→ **LISTED ENTRIES**
.....
/-- The package and the commands that wait at it. -/
structure State where
  /-- commands waiting, first in first out -/
  pending : List Instr
  /-- PWRGD asserted and VIN good (R495, R496) -/
  powered : Bool
  /-- the model's own counter of free values drawn; DESIGN CHOICE, log 11 -/
  free : Nat
  /-- the impression counter (R303) and its phase in 1/64 tick (R299) -/
  tick : Nat
  frac : Nat
  /-- memory-mapped registers by control-space offset -/
  ctl : Tbl Word
  /-- every addressable byte by fabric address (R247) -/
  mem : List Host.Cell
  /-- brayer tiles: core key × 65536 + tile × 16384 + byte (R118) -/
  tiles : List Host.Cell
  /-- poisoned bank units by unit key (R433) -/
  poison : Tbl Bool
  /-- cores by die × 72 + flat -/
  cores : Tbl Core
  /-- lines asked of the program stores, oldest first: core key, line (R176) -/
  lineQ : List (Nat × Nat)
  fuses : Fuses
  position : Nat
  /-- cores that are not usable: fenced or failed (R417), keys die × 72 + flat -/
  fenced : List Nat
  /-- packets in flight towards endpoints of this package -/
  net : List Packet
  /-- credit requests, grants and returns in flight -/
  creditNet : List CreditMsg
  /-- circuit slots: hop key × 32 + slot holds owner + 1 (R262) -/
  slots : Tbl Nat
  probes : List Probe
  /-- hop outputs fenced (R254), as hop keys -/
  badHops : List Nat
  /-- hop outputs out of use by a bridge loop-back, once for each (R482) -/
  loopHops : List Nat
  /-- flagged packets are held (R372) -/
  flagHold : Bool
  rports : Tbl RPort
  /-- the port of each pair that is next in turn (R253): 0 the first -/
  rnnTurn : Tbl Nat
  /-- alignment tree: depth of this package, the first port of the pair it aligns to, where it stands with that parent, whether
  it has been aligned, and the tick of its last measurement (R298 to R300) -/
  syncDepth : Nat
  parentPort : Nat
  parentStage : ParentStage
  alignedOnce : Bool
  syncTick : Option Nat
  /-- checkers of loop-backs by the offset of the loop-back register (R477) -/
  patterns : Tbl Pattern
  parts : Tbl Part
  pports : Tbl PPort
  irqs : Tbl RingIrq
  delivers : List Deliver
  aperture : List FabAccess
  bridgeTx : BitVec 12
  /-- counts of the bridges' packets awaiting answers, by destination (R397, R268) -/
  bridgeAwait : Tbl Nat
  /-- armed setpoint change: code and tick (R312) -/
  rateArm : Option (Nat × Nat)
  /-- the tick of the next calendar second (R474) -/
  calDue : Nat
  thermal : Thermal
  dies : Tbl DieBeat
  /-- Efxis records in force, the staged image's records, the armed activation (R367 to R371) -/
  efx : List EfxRec
  efxStaged : Option (List EfxRec × Nat)
  efxArmed : Option ArmedEfx
  /-- T of the last activation (R372, R375) -/
  efxLast : Option Nat
  censusDue : Nat
  censusOpen : Option Nat
  resets : List ResetRun
  /-- the boot ROM waits for an image: on power-on (R429), with what the power-on brought; in service (R430) -/
  recovering : Option BootInput
  romUp : Bool
  fwStaged : Option (List Byte)
  fwRestarting : Option (Nat × Nat)
  /-- writes of the firmware image that this COMMIT has made (R430) -/
  fwTries : Nat
  nor : Nor
  /-- what NOR held when it failed: from then on `nor` is what the colophon keeps in RAM (R453) -/
  norKept : Option Nor
  norBusy : List NorWrite
  errPend : List ErrRec
  errLog : List (Nat × List Byte)
  /-- fault-window counters by resource key (R447) -/
  windows : Tbl Nat
  /-- the powered ticks up to which those counters have leaked (R447) -/
  leaked : Nat
  colophonStopped : List Nat
  /-- tick at which the last hand-over of the primary colophon began (R456) -/
  handover : Option Nat
  /-- erases of each sector of NOR's lifetime region (R472) -/
  erases : Tbl Nat
  jtag : Jtag
  mgmt : Mgmt
  spdm : Tbl Spdm
  out : List Out
deriving DecidableEq, Repr

/-- The fuses of an MXJ-64A at stepping A1 with nothing fused off (R1, R7; log 3). -/
def Fuses.mxj64a : Fuses := ⟨0x01, 0xA1, [], [], [], [], [], [], []⟩

/-- An Efxis image of no record, SEQ 0 (R357): every value is the factory's. -/
def bareImage : List Byte := [0x46, 0x45, 0x58, 0x4A, 1, 0, 0, 0, 64] ++ List.replicate 55 0

/-- A NOR that holds good firmware and an Efxis image of no record, and nothing else (log 3). -/
def Nor.fresh : Nor := ⟨[], 0, true, some bareImage, none, [], [], [], true⟩

def Thermal.reset : Thermal :=
  ⟨[], none, false, none, none, none, [], false, 0, false, false, false, none, 0, 0, 0, 0, [], [], [], 0, 0⟩

/-- Static address 0x30 + STRAP (R502); MWL and MRL have no reset value in the spec (log 2). -/
def Mgmt.reset (straps : BitVec 4) : Mgmt :=
  ⟨none, 0x30#7 + straps.setWidth 7, 0, 0, 0, 0, 0, 0, 0, none, 0, 0, []⟩

/-- A Ronnen port's registers with the factory image on one package: enabled, no lane retired, role unused, lanes in order
(R302, R362); position 0 is the timing root and aligned from power-on (R299). -/
def rnnReset (base : Nat) : Tbl Word :=
  [(base, 1), (base + 8, 6 * 2 ^ 22 + 15 * 2 ^ 8 + 16), (base + 0x10, 0x7654321076543210)]

/-- Control-space registers whose value after power-on is not zero, with the factory Efxis image (R361) on an MXJ-64A:
setpoint 30 (R315), the factory imprint digest (R373), boot step 7 (R427), NOR usable (R476), cap limit 120 and factor 64
(R462, R476), host ceiling 30 (R464), ceilings 36 (R464), one power-on (R472), function 0 of port 0 bound and active (R362,
R411), Ronnen ports (R302). -/
def ctlReset : Tbl Word :=
  [(0x110, 30), (0x228, 0xFF7E0C1A613AF3C3), (0x230, 0x620C4833106AF1DD), (0x238, 0x59B4A2769F425127),
   (0x240, 0xB509F65D96862091), (0x308, 7)] ++
  rnnReset 0x410000 ++ rnnReset 0x411000 ++
  [(0x420018, 0xFFFFFFFFFFFFFFFF), (0x430000, 8), (0x430010, 120 + 120 * 2 ^ 8 + 64 * 2 ^ 16), (0x430020, 30), (0x430028, 36 + 36 * 2 ^ 8), (0x430048, 1),
   (0x441000, 0x101)] ++
  rnnReset 0x510000 ++ rnnReset 0x511000 ++ rnnReset 0x512000 ++ rnnReset 0x513000 ++
  rnnReset 0x610000 ++ rnnReset 0x611000 ++ rnnReset 0x710000 ++ rnnReset 0x711000 ++ rnnReset 0x712000 ++ rnnReset 0x713000

/-- The machine right after the power-on sequence, every field at the value the spec states or log entries 2 to 4 name. -/
def State.reset : State where
  pending := []
  powered := true
  free := 0
  tick := 0
  frac := 0
  ctl := ctlReset
  mem := []
  tiles := []
  poison := []
  cores := []
  lineQ := []
  fuses := .mxj64a
  position := 0
  fenced := []
  net := []
  creditNet := []
  slots := []
  probes := []
  badHops := []
  loopHops := []
  flagHold := false
  rports := []
  rnnTurn := []
  syncDepth := 0
  parentPort := 0
  parentStage := .fresh
  alignedOnce := true
  syncTick := none
  patterns := []
  parts := []
  pports := []
  irqs := []
  delivers := []
  aperture := []
  bridgeTx := 0
  bridgeAwait := []
  rateArm := none
  calDue := 0
  thermal := .reset
  dies := []
  efx := []
  efxStaged := none
  efxArmed := none
  efxLast := none
  censusDue := 2500000000
  censusOpen := none
  resets := []
  recovering := none
  romUp := false
  fwStaged := none
  fwRestarting := none
  fwTries := 0
  nor := .fresh
  norKept := none
  norBusy := []
  errPend := []
  errLog := []
  windows := []
  leaked := 0
  colophonStopped := []
  handover := none
  erases := []
  jtag := ⟨0, [], []⟩
  mgmt := .reset 0
  spdm := []
  out := []
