/-- The waiting flits without `b`; the rest of a packet that begins with `b` comes to the front. -/
def takeFlit (b : FlitBody) (l : List FlitBody) : List FlitBody :=
  let i := l.idxOf b
  let r := if b.first && !b.last then pullRest (b.cls / 2) (l.drop (i + 1)) else ([], l.drop (i + 1))
  r.1 ++ l.take i ++ r.2

/-- A DATA flit goes on the lanes for the first time (R288, R289). -/
def RPort.putNew (p : RPort) (b : FlitBody) : RPort :=
  { p.putFlit 1 p.txSeq b false with
    txSeq := (p.txSeq + 1) % 2 ^ 16
    replay := p.replay ++ [(⟨p.txSeq, b⟩ : TxFlit)]
    used := Tbl.set 0 p.used b.cls (Tbl.get 0 p.used b.cls + 1) }

/-- A waiting flit goes; the frame moves on. -/
def RPort.sendFlit (p : RPort) (b : FlitBody) (turn : Nat) : RPort :=
  let v := b.cls / 2
  { p.putNew b with
    txWait := takeFlit b p.txWait
    slot := (p.slot + 1) % 32
    turn := turn
    sending := if b.last then Tbl.set none p.sending v none else if b.first then Tbl.set none p.sending v (some b.hdr) else p.sending }

/-- At most `n` waiting flits go: those that have a credit, while the replay buffer has room. -/
def RPort.drain (owner : Nat → Nat) : Nat → RPort → RPort
  | 0, p => p
  | n + 1, p =>
    if 512 ≤ p.replay.length then p
    else match p.pick owner with
    | none => p
    | some (b, turn) => RPort.drain owner n (p.sendFlit b turn)

/-- The owner of slot `i` of port p's frame. -/
def State.portSlot (s : State) (p i : Nat) : Nat := s.slotOwner (portHop (p / 2) (p % 2)) i

/-- A port of the pair is in loop-back: neither carries traffic (R301). -/
def State.pairLooped (s : State) (k : Nat) : Bool := s.rnnState (2 * k) = 8 || s.rnnState (2 * k + 1) = 8

/-- A port in ACTIVE sends what it can. -/
def State.rnnPump (s : State) (p : Nat) : State :=
  if s.rnnState p = 5 && !s.pairLooped (p / 2) then
    s.modRport p fun r =>
      let q := RPort.drain (s.portSlot p) r.txWait.length r
      { q with lastAckTick := if r.replay = [] then s.tick else q.lastAckTick }
  else s

/-- The port that the next packet of pair `k` takes (R253): the two in turn, passing over one that is down. A pair with a
port in loop-back carries no traffic (R301). -/
def State.choosePort (s : State) (k : Nat) : Option Nat :=
  if s.pairLooped k then none else
  let up := fun p => s.rnnState p = 5 && !(s.rport p).heldDown
  let first := if Tbl.get 0 s.rnnTurn k = 0 then 2 * k else 2 * k + 1
  let other := if first = 2 * k then 2 * k + 1 else 2 * k
  if up first then some first else if up other then some other
  else if s.rnnState first ∉ [0, 7] then some first
  else if s.rnnState other ∉ [0, 7] then some other
  else none

/-- The port whose slots circuit `owner` holds, while it is not down: a circuit keeps the port chosen at its open (R253). -/
def State.circPort (s : State) (k owner : Nat) : Option Nat :=
  if owner = 0 || s.pairLooped k then none
  else [2 * k, 2 * k + 1].find? fun p => s.rnnState p ∉ [0, 7] && (List.range 32).any fun i => s.portSlot p i = owner

/-- A packet sent out of the package by the pair of its next direction; the turn passes to the port's partner, unless the packet
rides a circuit. -/
def State.portSend (s : State) (k port : Nat) (p : Packet) (role : Nat) : State :=
  let wrap := wraps s.shape s.position role
  let hdr := if wrap then putW p.hdr (6 + role / 2) 1 1 else p.hdr
  let cls := 2 * getW hdr 4 2 + getW hdr (6 + role / 2) 1
  let s := if getW hdr 34 1 = 1 then s else { s with rnnTurn := Tbl.set 0 s.rnnTurn k (if port = 2 * k then 1 else 0) }
  let s := s.modRport port fun r => { r with txWait := r.txWait ++ flitsOf cls { p with hdr := hdr } }
  s.rnnPump port

/-! ## Host windows (R388, R389) -/

/-- The function whose windows serve partition p: its primary function. 64 stands for the package error ring, served
through PF0 of the carrying port (R455), port 0 unless it has failed. -/
def State.hostFunc (s : State) (p : Nat) : Option (Nat × Nat) :=
  if p = 64 then some (if s.fld (aPort 0 0) 9 1 = 1 then 1 else 0, 0) else s.partFunc p

/-- BASE and the control word of window `w` of the partition's primary function. -/
def State.window (s : State) (p w : Nat) : Option (Nat × Word) :=
  if 16 ≤ w then none
  else match s.hostFunc p with
  | none => none
  | some (b, f) => some ((s.rd (aFn b f (0x100 + 16 * w))).toNat, s.rd (aFn b f (0x108 + 16 * w)))

def winSize (ctl : Word) : Nat := ctl.toNat / 4096 * 4096

/-- The check of a host range that ends at `hi` (none: no byte): DONE, HANDLE_FAULT or EXTENT_FAULT. -/
def State.winCheck (s : State) (p w : Nat) (hi : Option Nat) (rd wr : Bool) : Nat :=
  match s.window p w with
  | none => cHANDLE
  | some (_, ctl) =>
    if winSize ctl = 0 ∨ (rd ∧ getF ctl 0 1 = 0) ∨ (wr ∧ getF ctl 1 1 = 0) then cHANDLE
    else match hi with
    | some h => if winSize ctl ≤ h then cEXTENT else cDONE
    | none => cDONE

/-- Bus address of byte `off` of a window. -/
def State.winAddr (s : State) (p w off : Nat) : Nat := match s.window p w with | some (b, _) => b + off | none => off

/-- The port and function that carry partition p's traffic now: `HOST_FN.ACTIVE` (R382, R408). -/
def State.carrier (s : State) (p : Nat) : Option (Nat × Nat) :=
  match s.hostFunc p with
  | none => none
  | some (b, f) =>
    if p = 64 ∨ s.fld (aFn b f 0) 8 1 = 1 then some (b, f)
    else if s.fld (aFn (1 - b) f 0) 8 1 = 1 ∧ s.fld (aFn (1 - b) f 0) 1 6 = p then some (1 - b, f) else none

end Sys2Proof.Machine
end

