/-- Where a row's bytes are asked for, its target's primary source or the alternate: kind (0 host, 1 peer), window or package,
offset (R339, R436). -/
def State.rowAsk (s : State) (k row : Nat) (alt : Bool) : Option (Nat × Nat × Nat) :=
  match s.rowSource k row, alt with
  | some (sh, o), false => some (sh.srcKind, if sh.srcKind = 0 then sh.srcWindow else sh.srcPkg, sh.srcOff + o)
  | some (sh, o), true =>
    if sh.altKind = 0 then none else some (sh.altKind - 1, if sh.altKind = 1 then sh.altWindow else sh.altPkg, sh.altOff + o)
  | none, _ => none

/-- The die hub asks for the 128 bytes of a row. -/
def State.askRow (s : State) (k row : Nat) (alt : Bool) : State :=
  match s.rowAsk k row alt with
  | some x => s.emit (.fetch (s.partOfKey k) (keyDie k) x.1 x.2.1 x.2.2 128)
  | none => s

/-- The weight rows of a range whose read failed parity and that can be restored. -/
def State.toRestore (s : State) (k off n : Nat) (bad : List Nat) : List Nat :=
  ((unitsOf 0 off n).filter fun u => locOf 0 u ∈ bad && !s.poisoned k 0 u && s.restorable k (u / 128)).map (· / 128)

/-- Rows enter the core's restore; the command of queue `q` is squashed (R437). Rows that join a restore whose budget has
expired share that budget: they are poisoned at once (R438). -/
def State.startRestore (s : State) (k q : Nat) (rows : List Nat) : State :=
  let new := match (s.core k).restore with | some r => rows.filter (· ∉ r.rows) | none => rows
  let s := match (s.core k).restore with
    | some r =>
      let s := s.modCore k fun c => { c with restore := some { r with
        rows := r.rows ++ new
        queues := if r.background || q ∈ r.queues then r.queues else r.queues ++ [q] } }
      if r.background then rows.foldl (fun s row => s.setPoison k 0 (row * 128) true) s else s
    | none => s.modCore k fun c => { c with restore := some ⟨rows, [], [], [q], s.tick, false⟩ }
  let s := new.foldl (fun s row => s.askRow k row false) s
  rows.foldl (fun s row => s.raise { s.coreRec k 0 0x10 (statusWord cDONE (withFlag 0 fREPLAYED)) with
    queue := if q < 16 then q else 31, location := locOf 0 (row * 128), rkind := 0, res := poisonKey k 0 (row * 128) }) s

/-- A restore holds the core's platen (R437). -/
def Core.restoring (c : Core) : Bool := match c.restore with | some r => !r.background | none => false

/-- The command of queue `q` waits for the core's restore before it is replayed. -/
def Core.squashed (c : Core) (q : Nat) : Bool :=
  match c.restore with | some r => !r.background && (queueEngine q = 0 || q ∈ r.queues) | none => false

/-- Bytes `off` to `off + n − 1` of weight memory touch a row under restore. -/
def Core.underRestore (c : Core) (off n : Nat) : Bool :=
  match c.restore with | some r => !r.background && (unitsOf 0 off n).any (fun u => u / 128 ∈ r.rows) | none => false

end Sys2Proof.Machine
end

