/-- What a stopped context leaves of an edition is dropped by the cold load that follows it: its load, the loaded edition, a commit
in progress (R334). -/
def State.dropEdition (s : State) (p : Nat) : State :=
  let q := s.part p
  let s := match q.load with | some l => if l.manifest.edition then s.dropPending l.manifest else s | none => s
  let s := match q.pending with | some m => s.dropPending m | none => s
  (s.modPart p fun q => { q with load := none, current := none, pending := none, inputs := [], fencesLeft := [] }).setEdload p 0

/-- A cold load of a manifest that passed its own checks. -/
def State.coldLoad (s : State) (p : Nat) (bs : List Byte) (m : Manifest) : State :=
  match plateSections bs with
  | none => s.loadRefused p cFORMAT
  | some xs =>
    let inter : Bool := s.fld (aCtx p 0) 3 1 = 1
    let pl := plateOf bs xs (s.ctxWindow p) (s.rd (aCtx p 0x18)).toNat
    let s' := (s.dropEdition p).writePlate p xs pl
    let code := s.plateCode s' p bs xs pl m inter
    let code := if code = cDONE then s'.targetsCode p m else code
    if code ≠ cDONE then s.loadRefused p code
    else
      let s := s'.modPart p fun q => { q with interlocked := inter || pl.profile = 0 }
      let s := s.setFld (aCtxMode p) 1 1 (s.fld (aCtxMode p) 0 1)
      ((s.setCtxState p 1).ctxSays p cDONE).beginLoad p m

/-- An edition load (R348, R349). -/
def State.editionLoad (s : State) (p : Nat) (m : Manifest) : State :=
  match (s.part p).plate with
  | none => s.ctxSays p cEDITION
  | some pl =>
    if s.ctxState p ∉ [2, 4] ∨ s.edload p ≠ 0 then s.ctxSays p cEDITION
    else if pl.digest ≠ m.plateDigest then s.loadRefused p cDIGEST
    else
      let code := s.targetsCode p m
      if code ≠ cDONE then s.loadRefused p code
      else if !m.targets.all (s.pendingOk m) then s.loadRefused p cEDITION
      else
        let s := if s.ctxState p = 4 then s.timingLost p else s
        (((s.preparePending m).setEdload p 1).ctxSays p cDONE).beginLoad p m

/-- LOAD: the manifest is read and checked, then the plate for a cold load. -/
def State.load (s : State) (p : Nat) (plate manifest : HostRead) : State :=
  match s.readHost p (s.ctxWindow p) (s.rd (aCtx p 0x10)).toNat manifest with
  | .error code => (s.loadRefused p code).hostError p code
  | .ok mb =>
    match manifestOf mb with
    | none => s.loadRefused p cFORMAT
    | some (signed, sig, m) =>
      if !m.edition ∧ s.ctxState p ∉ [0, 6] then s.ctxSays p cHANDLE
      else if !s.signedOk p signed sig m then s.loadRefused p cDIGEST
      else if m.edition then s.editionLoad p m
      else match s.readHost p (s.ctxWindow p) (s.rd (aCtx p 0x18)).toNat plate with
        | .error code => (s.loadRefused p code).hostError p code
        | .ok bs => s.coldLoad p bs m

/-- An orderly power-down has begun: LOAD and ARM are refused (R475). -/
def State.goingOff (s : State) : Bool := s.fld (aMgt 0x08) 1 1 = 1

def execCtxLoad (who : Accessor) (p : Fin 64) (v : Word) (plate manifest : HostRead) (s : State) : Answer :=
  .next (if s.mayWrite who (aCtx p.val 0) && getF v 0 3 = 1 then
    (if s.goingOff then (s.ctxFields p.val v).ctxSays p.val cHANDLE else (s.ctxFields p.val v).load p.val plate manifest)
  else s)

/-! ## ARM (R353) -/

/-- The package is the timing root or aligned to its parent (R300). -/
def State.aligned (s : State) : Bool := s.position = s.timingRoot || s.fld (aRnn s.parentPort 8) 4 1 = 1

def State.armCode (s : State) (p : Nat) : Nat :=
  firstFail [
    (s.ctxState p ≠ 2 || s.thermal.armRefused || s.goingOff, cHANDLE),
    ((s.rd (aCtx p 0x20)).toNat < s.tick + 2500 || !s.aligned, cTIMEDOUT)]

/-- What an accepted ARM writes on a started core. The word of a commit already written there stays (DEDUCED, log 33). -/
def State.armCore (s : State) (p : Nat) (pl : Plate) (k : Nat) : State :=
  let seed := s.rd (aCtx p 0x28)
  let s := (s.wr (aCoreK k 0x2C0) seed).journal p 5 false (keyDie k * 128 + keyFlat k) seed.toNat
  let waits := (s.part p).inputs.any fun x => k ∈ x.cores && match x.input with | .commit _ => true | _ => false
  let s := if s.edload p = 3 ∧ !waits then s
    else s.inputWord k pl ⟨0, .commit (BitVec.ofNat 32 (s.fld (aCtx p 0x08) 32 32)), []⟩
  s.modCore k fun c => { c with startTick := s.rd (aCtx p 0x20), armed := true, late := false }

def State.arm (s : State) (p : Nat) : State :=
  let code := s.armCode p
  match (s.part p).plate, code with
  | some pl, 0 => ((pl.started.foldl (fun s k => s.armCore p pl k) s).setCtxState p 3).ctxSays p cDONE
  | none, _ => s.ctxSays p cHANDLE
  | _, code => s.ctxSays p code

def execCtxArm (who : Accessor) (p : Fin 64) (v : Word) (s : State) : Answer :=
  .next (if s.mayWrite who (aCtx p.val 0) && getF v 0 3 = 2 then (s.ctxFields p.val v).arm p.val else s)

/-! ## STOP, UNLOAD, COMMIT, ABANDON (R350, R352, R355) -/

/-- STOP; refused where no context is loaded (DEDUCED, log 34). -/
def State.stop (s : State) (p : Nat) : State :=
  if s.ctxState p ∈ [0, 1] then s.ctxSays p cHANDLE else (s.stopPart p).ctxSays p cDONE

def execCtxStop (who : Accessor) (p : Fin 64) (v : Word) (s : State) : Answer :=
  .next (if s.mayWrite who (aCtx p.val 0) && getF v 0 3 = 3 then (s.ctxFields p.val v).stop p.val else s)

def execCtxUnload (who : Accessor) (p : Fin 64) (v : Word) (s : State) : Answer :=
  .next (if s.mayWrite who (aCtx p.val 0) && getF v 0 3 = 4 then
    ((s.ctxFields p.val v).ctxSays p.val cDONE).startReset (.partition p) false else s)

def execCtxCommit (who : Accessor) (p : Fin 64) (v : Word) (s : State) : Answer :=
  .next (if s.mayWrite who (aCtx p.val 0) && getF v 0 3 = 5 then
    (s.ctxFields p.val v).inputOrHold p.val (.commit (BitVec.ofNat 32 (s.fld (aCtx p.val 0x30) 0 32)))
      (BitVec.ofNat 32 (s.fld (aCtx p.val 0x38) 0 32))
    else s)

/-- ABANDON (R352). -/
def State.abandon (s : State) (p : Nat) : State :=
  let drop := fun (s : State) m => ((s.dropPending m).setEdload p 0).ctxSays p cDONE
  match s.edload p, (s.part p).load, (s.part p).pending with
  | 1, some l, _ => drop (s.modPart p fun q => { q with load := none }) l.manifest
  | 2, _, some m => drop (s.modPart p fun q => { q with pending := none }) m
  | _, _, _ => s.ctxSays p cEDITION

def execCtxAbandon (who : Accessor) (p : Fin 64) (v : Word) (s : State) : Answer :=
  .next (if s.mayWrite who (aCtx p.val 0) && getF v 0 3 = 6 then (s.ctxFields p.val v).abandon p.val else s)

def execPkgCtxSlotmapWrite (who : Accessor) (p : Fin 64) (w : Fin 64) (v : Word) (s : State) : Answer :=
  .next (if s.mayWrite who (aCtxSlotmap p.val w.val) then
    s.inputOrHold p.val (.slotWord w.val v) (BitVec.ofNat 32 (s.fld (aCtx p.val 0x38) 0 32)) else s)

/-! ## Draining (R355) -/

/-- Every queue is empty and nothing of the partition's cores awaits an answer. -/
def State.partIdle (s : State) (p : Nat) : Bool :=
  s.cores.all fun e => s.partOfKey e.1 ≠ p || (e.2.fifo = [] && e.2.awaitSum = 0)

def execStopDrained (p : Fin 64) (s : State) : Answer :=
  .next (if s.powered && s.ctxState p.val = 5 && s.partIdle p.val then s.setCtxState p.val 6 else s)

/-- 2,500,000 ticks after STOP: the partition is reset, and STOP reports TIMED_OUT. -/
def execStopTimeout (p : Fin 64) (s : State) : Answer :=
  .next (if s.powered && s.ctxState p.val = 5 && !s.partIdle p.val && (s.part p.val).stopTick + 2500000 ≤ s.tick then
    ((s.ctxSays p.val cTIMEDOUT).modPart p.val fun q => { q with stopLate := true }).startReset (.partition p) false
    else s)

end Sys2Proof.Machine
end

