-- ==== Sys2Proof/Machine/Dispatch.lean ====
section
/-! DEFINITION. The command table: one arm per command, each one call of its meaning. -/

namespace Sys2Proof.Machine
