-- ==== Sys2Proof/Machine/Step.lean ====
section
/-! DEFINITION. One step of the block: the command at the front of the queue, or one tick. -/

namespace Sys2Proof.Machine

/-- The front command takes its effect on the state that holds the queue's rest; an empty queue lets one tick pass (DESIGN
CHOICE, log 1). -/
def step (s : State) : Host.Outcome State Fault Refusal :=
  match s.pending with
  | [] => .next s.idle
  | c :: rest => exec c { s with pending := rest }

/-- The command that a word spells put at the front of the queue. No row of the table gives bits, so no word spells one. -/
def State.withFetchWord (s : State) (nbits w : Nat) : State :=
  match decodeTableWord nbits w with
  | some c => { s with pending := c :: s.pending }
  | none => s

end Sys2Proof.Machine
end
.....
→ **DIRECTIONS**
Where the listing above has a line with "tiles := []", start there, and output every line exactly through the line with "bridgeTx := 0", which is also included.

→ **SOLUTION FOR THIS PROBLEM**
  tiles := []
  poison := []
  cores := []
  lineQ := []
  fuses := .mxj64a
  position := 0
  fenced := []
  net := []
  creditNet := []
  slots := []
  probes := []
  badHops := []
  loopHops := []
  flagHold := false
  rports := []
  rnnTurn := []
  syncDepth := 0
  parentPort := 0
  parentStage := .fresh
  alignedOnce := true
  syncTick := none
  patterns := []
  parts := []
  pports := []
  irqs := []
  delivers := []
  aperture := []
  bridgeTx := 0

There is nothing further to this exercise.